Terrorists from the Palestinian terror group Hamas took 253 hostages when they attacked Israel on October 7, killing 1,200 people, mostly civilians, amid horrific atrocities.

Israel responded with a military campaign to destroy Hamas, topple its Gaza regime, and free the hostages.

Family members of hostages held by terror group Hamas in the Gaza Strip lead a crowd at a rally for the captives’ release, in Central Park, New York, March 10, 2024. (Luke Tress via JTA)

More than 100 hostages, mostly women and children, were released during the negotiated week-long ceasefire in November in exchange for three times as many Palestinian security prisoners held in Israeli jails. There remain 136 hostages in Gaza captivity, of whom about 100 are believed still alive. Negotiations via international mediators to agree on a second, longer lull that would also free captives in exchange for Palestinian security prisoners have stalled. Israeli and US officials are said to blame Hamas for the hold-up by not agreeing to terms that Israel has accepted, while Hamas has insisted on a permanent ceasefire.

Gilad Korngold, whose son Tal Shoham was taken hostage from his home on Kibbutz Beeri, urged the crowd to pressure elected officials to take action to release the captives.

“We need all of you because the only power who can move something in the Middle East is the US,” Korngold said, adding that the United States should increase its pressure on Qatar, Egypt, and Israel to reach a hostage deal. “Please do everything you can do.”

Other speakers included Mark Treyger, the new head of the Jewish Community Relations Council of New York; Eric Dinowitz, the leader of the city council’s Jewish Caucus; and Rabbi Angela Buchdahl of Manhattan’s Reform Central Synagogue.

Attendees said they were grappling with the duration of the crisis. Yet they also expressed delight at the unity in the crowd and said they remained hopeful that the hostages would be freed.

“It’s shocking that this is still going on. I can’t reconcile it,” said Bronx resident Tamar Bar-David. She said she had recently returned from Israel, where she visited sites of Hamas atrocities, and was attending her first demonstration.

“I think people are a little dull with the pain, exhausted, but we all want to stay hopeful because the alternative is just too painful, to live in a world where these kinds of things happen,” she said.

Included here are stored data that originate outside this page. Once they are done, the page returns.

-- ==== Sys2Proof/Machine/Loader.lean ====
section
/-! DEFINITION. The loader (12 R310, R311, R321; 13 R330, R334 to R338, R341, R343; 14 R378; 15 R420, R424): what it writes
for a load, into the active bank at a launch and into the staged bank for the load that follows, and LOADER_WAKE. -/

namespace Sys2Proof.Machine

/-! ## Code and data (R310, R321) -/

/-- Bytes put into a list at an offset. -/
def replaceAt (l : List Byte) (off : Nat) (v : List Byte) : List Byte := l.take off ++ v ++ l.drop (off + v.length)

/-- A blob with one relocation written for its placement address. -/
def relocate (addr : Nat) (l : List Byte) (r : RelocRec) : List Byte :=
  let sum : Int := addr + relocField l r.kind r.off
  if r.kind = 0 then replaceAt l r.off (natToBytes (BitVec.ofInt 16 sum).toNat 2)
  else
    let v := (BitVec.ofInt 44 sum).toNat
    replaceAt (replaceAt l r.off (natToBytes (v / 2 ^ 28) 2)) (r.off + 4)
      (natToBytes (leAt l (r.off + 4) 4 / 2 ^ 28 * 2 ^ 28 + v % 2 ^ 28) 4)

/-- The blob of an actor as placed at an address. -/
def placedBlob (b : List Byte) (actor addr : Nat) : List Byte :=
  let a := imgActor b actor
  ((imgRelocs b).filter fun r => r.actor = actor).foldl (relocate addr) ((b.drop (blobOffset b a)).take a.bloblen)

/-- Constant words 0 to 239 of a load, 960 bytes. -/
def constBytes (b : List Byte) (load : Nat) : List Byte :=
  (List.range 240).flatMap fun k =>
    natToBytes ((((imgConsts b).find? fun x => x.load = load && x.word = k).map ConstRec.value).getD 0) 4

/-! ## Configuration blocks (14 Table 14-8, 13 R343) -/

/-- Fields of a replica's slot and ports. -/
def replicaFields (b : List Byte) (p : Plan) (r : PlacedReplica) : Fields :=
  let a := imgActor b r.actor
  let o := 32 * r.slot
  [(o, r.addr + a.arm0, 2), (o + 2, r.addr + a.arm1, 2), (o + 4, r.addr, 2), (o + 6, r.addr + a.codelen - 1, 2),
   (o + 8, a.steps, 4), (o + 12, a.deflimit, 4), (o + 16, r.replica, 4), (o + 20, a.replicas, 4),
   (o + 24, quotaIn b p r, 1), (o + 25, 1 + 2 * flag a.urgent + 4 * flag (orderedActor b a), 1), (o + 26, a.e, 1),
   (o + 27, a.retport, 1), (o + 28, a.w, 4), (352 + 4 * r.slot, if a.w = 0 then 0 else r.bitmap, 4)] ++
  ((actorIns a).map fun n => (256 + 4 * n, r.slot + 8 * nth a.inmode n 0 +
      (if nth a.inmode n 0 = inMatch then 32 * ((matchPorts a).idxOf n % 4) else 0), 4)) ++
  ((actorOuts a).map fun n => (288 + 4 * n, r.slot + 8, 4))

/-- Replicas of a plan on an element, and the elements of a plan. -/
def replicasOn (p : Plan) (die pos : Nat) : List PlacedReplica := p.replicas.filter fun r => r.die = die && r.pos = pos
def planElems (p : Plan) : List (Nat × Nat) :=
  p.replicas.foldl (fun l r => if l.contains (r.die, r.pos) then l else l ++ [(r.die, r.pos)]) []

/-- The configuration block of an element. -/
def planBlock (b : List Byte) (p : Plan) (die pos : Nat) : Mem :=
  fieldsMem ((replicasOn p die pos).flatMap (replicaFields b p))

/-- A node configuration. -/
def nodeConfig (n : NodeRec) : DWord := BitVec.ofNat 64 (n.kind + 4 * n.d)

/-! ## Channels and spillway areas (14 R387, R388; 15 R424) -/

/-- Spillway units that a channel of an image needs (R424). -/
def chanUnits (b : List Byte) (c : Nat) : Nat := areaUnits (imgChan b c).depth (producerPorts b c)

/-- Channels of a load with a consumer on a die. -/
def chansOn (b : List Byte) (load : Nat) (dies : List Nat) (p : Plan) (die : Nat) : List Nat :=
  (ofLoad b 4 load).filter fun c => (chanDests b dies p c).any fun x => x.die = die

/-- Whether the spillways have the room that a load needs. -/
def State.spillRoom (s : State) (b : List Byte) (load : Nat) (dies : List Nat) (p : Plan) : Bool :=
  dies.all fun d =>
    (s.spillFree d + ((chansOn b load dies p d).map (chanUnits b)).sum) * 65536 ≤ (s.ctrl d).spsize.toNat

/-- Setting the depths of a load's channels on a die, one area after another. -/
def State.setDepths (s : State) (b : List Byte) (colour : Nat) (load : Option Nat) (die off : Nat) : List Nat → State
  | [] => s
  | c :: t =>
    let x := imgChan b c
    let s := s.setDepth
      { die := die, colour := colour, chan := c, load := load, depth := x.depth, spillable := x.spillable, offset := off }
    s.setDepths b colour load die (off + chanUnits b c) t

/-- The destinations of a source: under the pairing of 02 R29 the replica of its own index, otherwise all. -/
def destsFor (b : List Byte) (dies : List Nat) (p : Plan) (c : Nat) (x : Source × Nat) : List Dest :=
  let ds := chanDests b dies p c
  if isOrdered b c && 1 < ds.length then (ds.drop x.2).take 1 else ds

/-- Binding every channel of a load. -/
def State.bindLoad (s : State) (b : List Byte) (colour : Nat) (load : Option Nat) (dies : List Nat) (p : Plan)
    (cs : List Nat) : State :=
  cs.foldl (fun t c => (chanSources b dies p c).foldl (fun t x =>
    (destsFor b dies p c x).foldl (fun t d =>
      t.bindChan x.1 load colour c ((chanKind (imgChan b c).kind).getD .tagged) d) t) t) s
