-- ==== Sys2Proof/Machine/Eolo.lean ====
section
/-! DEFINITION. The Eolo transport (16 R431 to R439, R445, R446): which frames the headworks discards, sequence and
acknowledgement, replies and events, the journal, and the shape that every request shares. -/

namespace Sys2Proof.Machine

/-! ## Sessions -/

/-- An open session. -/
def State.session (s : State) (num : Nat) : Option Session := s.hw.sessions.find? fun x => x.num = num

/-- Changing a session. -/
def State.mapSession (s : State) (num : Nat) (f : Session → Session) : State :=
  { s with hw := { s.hw with sessions := s.hw.sessions.map fun x => if x.num = num then f x else x } }

/-- Closing a session; it ends no launch (R436). -/
def State.closeSession (s : State) (num : Nat) : State :=
  { s with hw := { s.hw with sessions := s.hw.sessions.filter fun x => x.num ≠ num } }

/-- Whether a session may act for a colour. -/
def Session.may (x : Session) (colour : Nat) : Bool := x.mask.getLsbD colour

/-- The lowest-numbered open session whose mask holds a colour. -/
def State.lowestSession (s : State) (colour : Nat) : Option Nat :=
  (s.hw.sessions.filter (Session.may · colour)).foldl
    (fun m x => match m with
      | some n => some (Nat.min n x.num)
      | none => some x.num) none

/-! ## Frames (R431, R432) -/

/-- Words and fields of a body. -/
def bodyWord (f : Frame) (n : Nat) : Nat := leAt f.body (8 * n) 8
def bodyBytes (n : Nat) (v : Nat) : List Byte := natToBytes v n
def wordBytes (v : Nat) : List Byte := natToBytes v 8

/-- Largest body of a frame, and the window that the headworks advertises. -/
def maxBody : Nat := 8192
def hostWindow : Nat := 256

/-- Bytes of a frame from the destination MAC through the FCS; an Ethernet frame has at least 64. -/
def frameBytes (c : Carrier) (n : Nat) : Nat :=
  Nat.max 64 (14 + 32 + n + 4 +
    match c with
    | .ethernet _ tags => 4 * tags
    | .udp4 _ _ _ => 28
    | .udp6 _ _ => 48)

/-- The carrier of a frame that the headworks sends: no fragment, with the IPv4 DF bit (R431). -/
def leaving : Carrier → Carrier
  | .ethernet ty tags => .ethernet ty tags
  | .udp4 port _ _ => .udp4 port false true
  | .udp6 port _ => .udp6 port false

/-- A frame that the headworks sends; its acknowledgement is stamped as it leaves. -/
def outFrame (c : Carrier) (type code session : Nat) (rid : DWord) (more dup : Bool) (body : List Byte) : Frame :=
  { carrier := leaving c, size := frameBytes c body.length, source := 0, ver := 1, type := BitVec.ofNat 8 type
    flags := BitVec.ofNat 16 ((if more then 1 else 0) + (if dup then 2 else 0)), session := BitVec.ofNat 32 session
    seq := 0, ack := 0, window := BitVec.ofNat 16 hostWindow, code := BitVec.ofNat 16 code
    length := BitVec.ofNat 32 body.length, rid := rid, body := body }

/-- Whether a carrier is one of R431. -/
def State.carrierGood (s : State) (c : Carrier) : Bool :=
  match c with
  | .ethernet ty tags => ty = 0x88B6 && tags ≤ 1
  | .udp4 port frag _ => port = s.hw.udpPort && !frag
  | .udp6 port frag => port = s.hw.udpPort && !frag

Demonstrators urge the release of hostages held by Palestinian terror group Hamas in Gaza, during a rally in Central Park, New York, March 10, 2024. (Luke Tress via JTA)

Hannah Simpson, from Harlem, said, “I think we’re all scared and afraid to say that we’re losing hope, that we don’t know how these individuals who are still held captive are being treated.”

“But we’re not giving up, we’re standing resolute, reminding the world,” said Simpson, a writer, and activist on transgender issues who is Jewish and has demonstrated on behalf of the Israeli victims of Hamas’s attack since shortly after October 7.

Adam Marks, an Australian visiting New York, said he appreciated how open the New York crowd was about its support for Israel and the hostages. “How the world isn’t screaming for their release like we are today, it’s absolutely ridiculous,” he said.

After the speeches, the crowd marched through Central Park in a long, winding line of blue-and-white Israeli flags. A group of marchers led by a guitarist sang “One Day” by Jewish musician Matisyahu, who had a third concert canceled in response to the threat of pro-Palestinian protests just two days prior.

At the head of the procession, Munder and the hostage families carried a banner saying “Bring Them Home” and sang a traditional song based on words attributed to the founder of the Breslover Hasidic movement, Rabbi Nachman.

“The whole entire world is a narrow bridge,” they sang in Hebrew. “The essential thing is to not be afraid at all.”